Happy Friday, dear readers! I hereby pronounce today Open Question Day. Please feel free to post any publishing-related question you might have, from queries to signing with an agent and beyond, in the comments by 6pm EST today. I'll do my best to respond throughout the day and over the weekend. If any question requires a particularly in-depth response, I may use it as a springboard for a future blog post. Thanks for stopping by! I look forward to hearing from you.
Tuesday, January 22, 2013
I am not this book’s domestic agent. But I have known it since before it was a capital-B Book, and yes, every time I see it in a bookstore I smile and turn it face out. Every time I see someone reading it on the subway I want to shout, “THAT’S OUR BOOK!”, but I don’t, because 1) people don’t take kindly to shouting on the subway and 2) how would I explain to a subway passenger that I handle foreign rights to the book they’re reading?

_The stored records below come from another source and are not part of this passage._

-- ==== Sys2Proof/Machine/Scalar.lean ====
section
/-! DEFINITION. The commands of slot S: engine e issues the bundle at its PC, whose slot S is the operation named. Operands are the
encoded fields; one that the operation does not use is no operand. -/

namespace Sys2Proof.Machine

/-- NOP, and the issue of a slot S that no other row names. -/
def execNop (e : Fin 256) (s : State) : Host.Outcome State Fault Refusal := s.run fun d => d.issueNopS e

def execAdd (e : Fin 256) (rd ra rb : BitVec 4) (s : State) : Host.Outcome State Fault Refusal :=
  s.run fun d => d.issueS e (encR 0x01 rd ra rb 0) 0xFFFFFF00 0xFF (opAdd rd ra rb)

def execSub (e : Fin 256) (rd ra rb : BitVec 4) (s : State) : Host.Outcome State Fault Refusal :=
  s.run fun d => d.issueS e (encR 0x01 rd ra rb 1) 0xFFFFFF00 0xFF (opSub rd ra rb)

def execAnd (e : Fin 256) (rd ra rb : BitVec 4) (s : State) : Host.Outcome State Fault Refusal :=
  s.run fun d => d.issueS e (encR 0x01 rd ra rb 2) 0xFFFFFF00 0xFF (opAnd rd ra rb)

def execOr (e : Fin 256) (rd ra rb : BitVec 4) (s : State) : Host.Outcome State Fault Refusal :=
  s.run fun d => d.issueS e (encR 0x01 rd ra rb 3) 0xFFFFFF00 0xFF (opOr rd ra rb)

def execXor (e : Fin 256) (rd ra rb : BitVec 4) (s : State) : Host.Outcome State Fault Refusal :=
  s.run fun d => d.issueS e (encR 0x01 rd ra rb 4) 0xFFFFFF00 0xFF (opXor rd ra rb)

def execShl (e : Fin 256) (rd ra rb : BitVec 4) (s : State) : Host.Outcome State Fault Refusal :=
  s.run fun d => d.issueS e (encR 0x01 rd ra rb 5) 0xFFFFFF00 0xFF (opShl rd ra rb)

def execShr (e : Fin 256) (rd ra rb : BitVec 4) (s : State) : Host.Outcome State Fault Refusal :=
  s.run fun d => d.issueS e (encR 0x01 rd ra rb 6) 0xFFFFFF00 0xFF (opShr rd ra rb)

def execSar (e : Fin 256) (rd ra rb : BitVec 4) (s : State) : Host.Outcome State Fault Refusal :=
  s.run fun d => d.issueS e (encR 0x01 rd ra rb 7) 0xFFFFFF00 0xFF (opSar rd ra rb)

def execMul (e : Fin 256) (rd ra rb : BitVec 4) (s : State) : Host.Outcome State Fault Refusal :=
  s.run fun d => d.issueS e (encR 0x01 rd ra rb 8) 0xFFFFFF00 0xFF (opMul rd ra rb)

def execMulh (e : Fin 256) (rd ra rb : BitVec 4) (s : State) : Host.Outcome State Fault Refusal :=
  s.run fun d => d.issueS e (encR 0x01 rd ra rb 9) 0xFFFFFF00 0xFF (opMulh rd ra rb)

def execSlt (e : Fin 256) (rd ra rb : BitVec 4) (s : State) : Host.Outcome State Fault Refusal :=
  s.run fun d => d.issueS e (encR 0x01 rd ra rb 10) 0xFFFFFF00 0xFF (opSlt rd ra rb)

def execSltu (e : Fin 256) (rd ra rb : BitVec 4) (s : State) : Host.Outcome State Fault Refusal :=
  s.run fun d => d.issueS e (encR 0x01 rd ra rb 11) 0xFFFFFF00 0xFF (opSltu rd ra rb)

def execMin (e : Fin 256) (rd ra rb : BitVec 4) (s : State) : Host.Outcome State Fault Refusal :=
  s.run fun d => d.issueS e (encR 0x01 rd ra rb 12) 0xFFFFFF00 0xFF (opMin rd ra rb)

def execMax (e : Fin 256) (rd ra rb : BitVec 4) (s : State) : Host.Outcome State Fault Refusal :=
  s.run fun d => d.issueS e (encR 0x01 rd ra rb 13) 0xFFFFFF00 0xFF (opMax rd ra rb)

def execAdd64 (e : Fin 256) (rd ra rb : BitVec 4) (s : State) : Host.Outcome State Fault Refusal :=
  s.run fun d => d.issueS e (encR 0x01 rd ra rb 14) 0xFFFFFF00 0xFF (opAdd64 rd ra rb)

def execSub64 (e : Fin 256) (rd ra rb : BitVec 4) (s : State) : Host.Outcome State Fault Refusal :=
  s.run fun d => d.issueS e (encR 0x01 rd ra rb 15) 0xFFFFFF00 0xFF (opSub64 rd ra rb)

def execAddi (e : Fin 256) (rd ra : BitVec 4) (imm : BitVec 18) (s : State) : Host.Outcome State Fault Refusal :=
  s.run fun d => d.issueS e (encI 0x02 rd ra imm) 0xFFFFFFFF 0 (opAddi rd ra imm)

def execAndi (e : Fin 256) (rd ra : BitVec 4) (imm : BitVec 18) (s : State) : Host.Outcome State Fault Refusal :=
  s.run fun d => d.issueS e (encI 0x03 rd ra imm) 0xFFFFFFFF 0 (opAndi rd ra imm)

def execOri (e : Fin 256) (rd ra : BitVec 4) (imm : BitVec 18) (s : State) : Host.Outcome State Fault Refusal :=
  s.run fun d => d.issueS e (encI 0x04 rd ra imm) 0xFFFFFFFF 0 (opOri rd ra imm)

def execXori (e : Fin 256) (rd ra : BitVec 4) (imm : BitVec 18) (s : State) : Host.Outcome State Fault Refusal :=
  s.run fun d => d.issueS e (encI 0x05 rd ra imm) 0xFFFFFFFF 0 (opXori rd ra imm)

def execShli (e : Fin 256) (rd ra : BitVec 4) (imm : BitVec 5) (s : State) : Host.Outcome State Fault Refusal :=
  s.run fun d => d.issueS e (encI 0x06 rd ra (imm.setWidth 18)) 0xFFFC001F 0x3FFE0 (opShli rd ra (imm.setWidth 18))

def execShri (e : Fin 256) (rd ra : BitVec 4) (imm : BitVec 5) (s : State) : Host.Outcome State Fault Refusal :=
  s.run fun d => d.issueS e (encI 0x07 rd ra (imm.setWidth 18)) 0xFFFC001F 0x3FFE0 (opShri rd ra (imm.setWidth 18))

def execSari (e : Fin 256) (rd ra : BitVec 4) (imm : BitVec 5) (s : State) : Host.Outcome State Fault Refusal :=
  s.run fun d => d.issueS e (encI 0x08 rd ra (imm.setWidth 18)) 0xFFFC001F 0x3FFE0 (opSari rd ra (imm.setWidth 18))

def execSlti (e : Fin 256) (rd ra : BitVec 4) (imm : BitVec 18) (s : State) : Host.Outcome State Fault Refusal :=
  s.run fun d => d.issueS e (encI 0x09 rd ra imm) 0xFFFFFFFF 0 (opSlti rd ra imm)

def execLui (e : Fin 256) (rd : BitVec 4) (imm : BitVec 22) (s : State) : Host.Outcome State Fault Refusal :=
  s.run fun d => d.issueS e (encL 0x0A rd imm) 0xFFFFFFFF 0 (opLui rd imm)

def execLdw (e : Fin 256) (rd ra : BitVec 4) (imm : BitVec 18) (s : State) : Host.Outcome State Fault Refusal :=
  s.run fun d => d.issueS e (encI 0x10 rd ra imm) 0xFFFFFFFF 0 (opLoad 4 rd ra imm)

def execLdh (e : Fin 256) (rd ra : BitVec 4) (imm : BitVec 18) (s : State) : Host.Outcome State Fault Refusal :=
  s.run fun d => d.issueS e (encI 0x11 rd ra imm) 0xFFFFFFFF 0 (opLoad 2 rd ra imm)

def execLdb (e : Fin 256) (rd ra : BitVec 4) (imm : BitVec 18) (s : State) : Host.Outcome State Fault Refusal :=
  s.run fun d => d.issueS e (encI 0x12 rd ra imm) 0xFFFFFFFF 0 (opLoad 1 rd ra imm)

def execStw (e : Fin 256) (rd ra : BitVec 4) (imm : BitVec 18) (s : State) : Host.Outcome State Fault Refusal :=
  s.run fun d => d.issueS e (encI 0x13 rd ra imm) 0xFFFFFFFF 0 (opStore 4 rd ra imm)

def execSth (e : Fin 256) (rd ra : BitVec 4) (imm : BitVec 18) (s : State) : Host.Outcome State Fault Refusal :=
  s.run fun d => d.issueS e (encI 0x14 rd ra imm) 0xFFFFFFFF 0 (opStore 2 rd ra imm)

def execStb (e : Fin 256) (rd ra : BitVec 4) (imm : BitVec 18) (s : State) : Host.Outcome State Fault Refusal :=
  s.run fun d => d.issueS e (encI 0x15 rd ra imm) 0xFFFFFFFF 0 (opStore 1 rd ra imm)

def execBeq (e : Fin 256) (ra rb : BitVec 4) (off : BitVec 18) (s : State) : Host.Outcome State Fault Refusal :=
  s.run fun d => d.issueS e (encI 0x20 ra rb off) 0xFFFFFFFF 0 (opBeq ra rb off)

def execBne (e : Fin 256) (ra rb : BitVec 4) (off : BitVec 18) (s : State) : Host.Outcome State Fault Refusal :=
  s.run fun d => d.issueS e (encI 0x21 ra rb off) 0xFFFFFFFF 0 (opBne ra rb off)

def execBlt (e : Fin 256) (ra rb : BitVec 4) (off : BitVec 18) (s : State) : Host.Outcome State Fault Refusal :=
  s.run fun d => d.issueS e (encI 0x22 ra rb off) 0xFFFFFFFF 0 (opBlt ra rb off)

def execBge (e : Fin 256) (ra rb : BitVec 4) (off : BitVec 18) (s : State) : Host.Outcome State Fault Refusal :=
  s.run fun d => d.issueS e (encI 0x23 ra rb off) 0xFFFFFFFF 0 (opBge ra rb off)

def execBltu (e : Fin 256) (ra rb : BitVec 4) (off : BitVec 18) (s : State) : Host.Outcome State Fault Refusal :=
  s.run fun d => d.issueS e (encI 0x24 ra rb off) 0xFFFFFFFF 0 (opBltu ra rb off)

def execBgeu (e : Fin 256) (ra rb : BitVec 4) (off : BitVec 18) (s : State) : Host.Outcome State Fault Refusal :=
  s.run fun d => d.issueS e (encI 0x25 ra rb off) 0xFFFFFFFF 0 (opBgeu ra rb off)

def execJal (e : Fin 256) (rd : BitVec 4) (imm : BitVec 18) (s : State) : Host.Outcome State Fault Refusal :=
  s.run fun d => d.issueS e (encI 0x26 rd 0 imm) 0xFFC3FFFF 0 (opJal rd imm)

def execJr (e : Fin 256) (ra : BitVec 4) (s : State) : Host.Outcome State Fault Refusal :=
  s.run fun d => d.issueS e (encR 0x27 0 ra 0 0) 0xFC3C3F00 0xFF (opJr ra)

def execBpany (e : Fin 256) (pa : BitVec 3) (off : BitVec 18) (s : State) : Host.Outcome State Fault Refusal :=
  s.run fun d => d.issueS e (encI 0x28 (pa.setWidth 4) 0 off) 0xFDC3FFFF 0x23C0000 (opBpany pa off)

def execBpnone (e : Fin 256) (pa : BitVec 3) (off : BitVec 18) (s : State) : Host.Outcome State Fault Refusal :=
  s.run fun d => d.issueS e (encI 0x29 (pa.setWidth 4) 0 off) 0xFDC3FFFF 0x23C0000 (opBpnone pa off)

def execXld (e : Fin 256) (rd ra rb : BitVec 4) (tag : BitVec 6) (s : State) : Host.Outcome State Fault Refusal :=
  s.run fun d => d.issueS e (encR 0x30 rd ra rb tag) 0xFFFFFF00 0xFF (opXld rd ra rb tag)

def execXst (e : Fin 256) (rd ra rb : BitVec 4) (tag : BitVec 6) (s : State) : Host.Outcome State Fault Refusal :=
  s.run fun d => d.issueS e (encR 0x31 rd ra rb tag) 0xFFFFFF00 0xFF (opXst rd ra rb tag)

def execXwait (e : Fin 256) (code : BitVec 6) (s : State) : Host.Outcome State Fault Refusal :=
  s.run fun d => d.issueS e (encR 0x32 0 0 0 code) 0xFC003F00 0xFF (opXwait code)

def execEmit (e : Fin 256) (rd ra : BitVec 4) (s : State) : Host.Outcome State Fault Refusal :=
  s.run fun d => d.issueS e (encR 0x33 rd ra 0 0) 0xFFFC3F00 0xFF (opEmit rd ra)

def execEnd (e : Fin 256) (s : State) : Host.Outcome State Fault Refusal :=
  s.run fun d => d.issueS e (encR 0x34 0 0 0 0) 0xFC003F00 0xFF (opEnd)

def execQmark (e : Fin 256) (rd ra rb : BitVec 4) (s : State) : Host.Outcome State Fault Refusal :=
  s.run fun d => d.issueS e (encR 0x35 rd ra rb 0) 0xFFFFFF00 0xFF (opQmark rd ra rb)

def execQrew (e : Fin 256) (rd ra : BitVec 4) (s : State) : Host.Outcome State Fault Refusal :=
  s.run fun d => d.issueS e (encR 0x36 rd ra 0 0) 0xFFFC3F00 0xFF (opQrew rd ra)

def execQcpy (e : Fin 256) (rd ra rb : BitVec 4) (s : State) : Host.Outcome State Fault Refusal :=
  s.run fun d => d.issueS e (encR 0x37 rd ra rb 0) 0xFFFFFF00 0xFF (opQcpy rd ra rb)

def execQrel (e : Fin 256) (rd ra : BitVec 4) (s : State) : Host.Outcome State Fault Refusal :=
  s.run fun d => d.issueS e (encR 0x38 rd ra 0 0) 0xFFFC3F00 0xFF (opQrel rd ra)

def execPub (e : Fin 256) (s : State) : Host.Outcome State Fault Refusal :=
  s.run fun d => d.issueS e (encR 0x39 0 0 0 0) 0xFC003F00 0xFF (opPub)

def execEvwait (e : Fin 256) (ra : BitVec 4) (s : State) : Host.Outcome State Fault Refusal :=
  s.run fun d => d.issueS e (encR 0x3A 0 ra 0 0) 0xFC3C3F00 0xFF (opEvwait ra)

def execRdsr (e : Fin 256) (rd : BitVec 4) (code : BitVec 6) (s : State) : Host.Outcome State Fault Refusal :=
  s.run fun d => d.issueS e (encR 0x3B rd 0 0 code) 0xFFC03F00 0xFF (opRdsr rd code)

def execMsync (e : Fin 256) (s : State) : Host.Outcome State Fault Refusal :=
  s.run fun d => d.issueS e (encR 0x3C 0 0 0 0) 0xFC003F00 0xFF (opMsync)

/-- XFER_COMPLETE (R372): the transfer of a tag of engine e completes. -/
def execXferComplete (e : Fin 256) (tag : Fin 4) (s : State) : Host.Outcome State Fault Refusal := s.run fun d => d.xferDone e tag

/-- STE_EVENT(c): the activation in flight towards the count input acts. -/
def execSteEvent (c : Fin 16) (s : State) : Host.Outcome State Fault Refusal := s.run fun d => d.steEvent c

end Sys2Proof.Machine
end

I’ve known this book since before it was a gleam in its editor’s eye. One of my amazing colleagues came down to the back corner office, where the two Foreign Rights People live, and said, “I’m about to send out this incredible manuscript and I want to know what you FRPs think of it.” And I read it, as did my colleague, and we fell in love with it. We thought about the territories where it might sell, based on the genre, the premise, the writing. (“Germany and Brazil, for sure, probably France, Scandinavia…”) The agent asked us what we thought the UK potential was and how hard she should fight to keep those rights. She asked how much we thought we could get for the book in translation. And we crunched numbers and looked at our spreadsheets and gave her our estimate (“Not more than X here, around X here, probably a total of X across Eastern Europe over the next few years…). And she took that into account when she negotiated the US deal.
When the agent sold World English rights (meaning, she retained translation rights), we rejoiced! And we added this book to our foreign rights list, which is a guide to the books for which we have UK and/or translation rights. Each book has its own page with a synopsis, author bio, and other information that helps us pitch it to editors around the world. (I’m so fiercely protective of this list that I fear for my future children.) This book’s page would eventually showcase the great reviews and awards it received, as well as its many foreign sales. It’s been exciting to watch the page—and the list of foreign deals we’ve negotiated—grow.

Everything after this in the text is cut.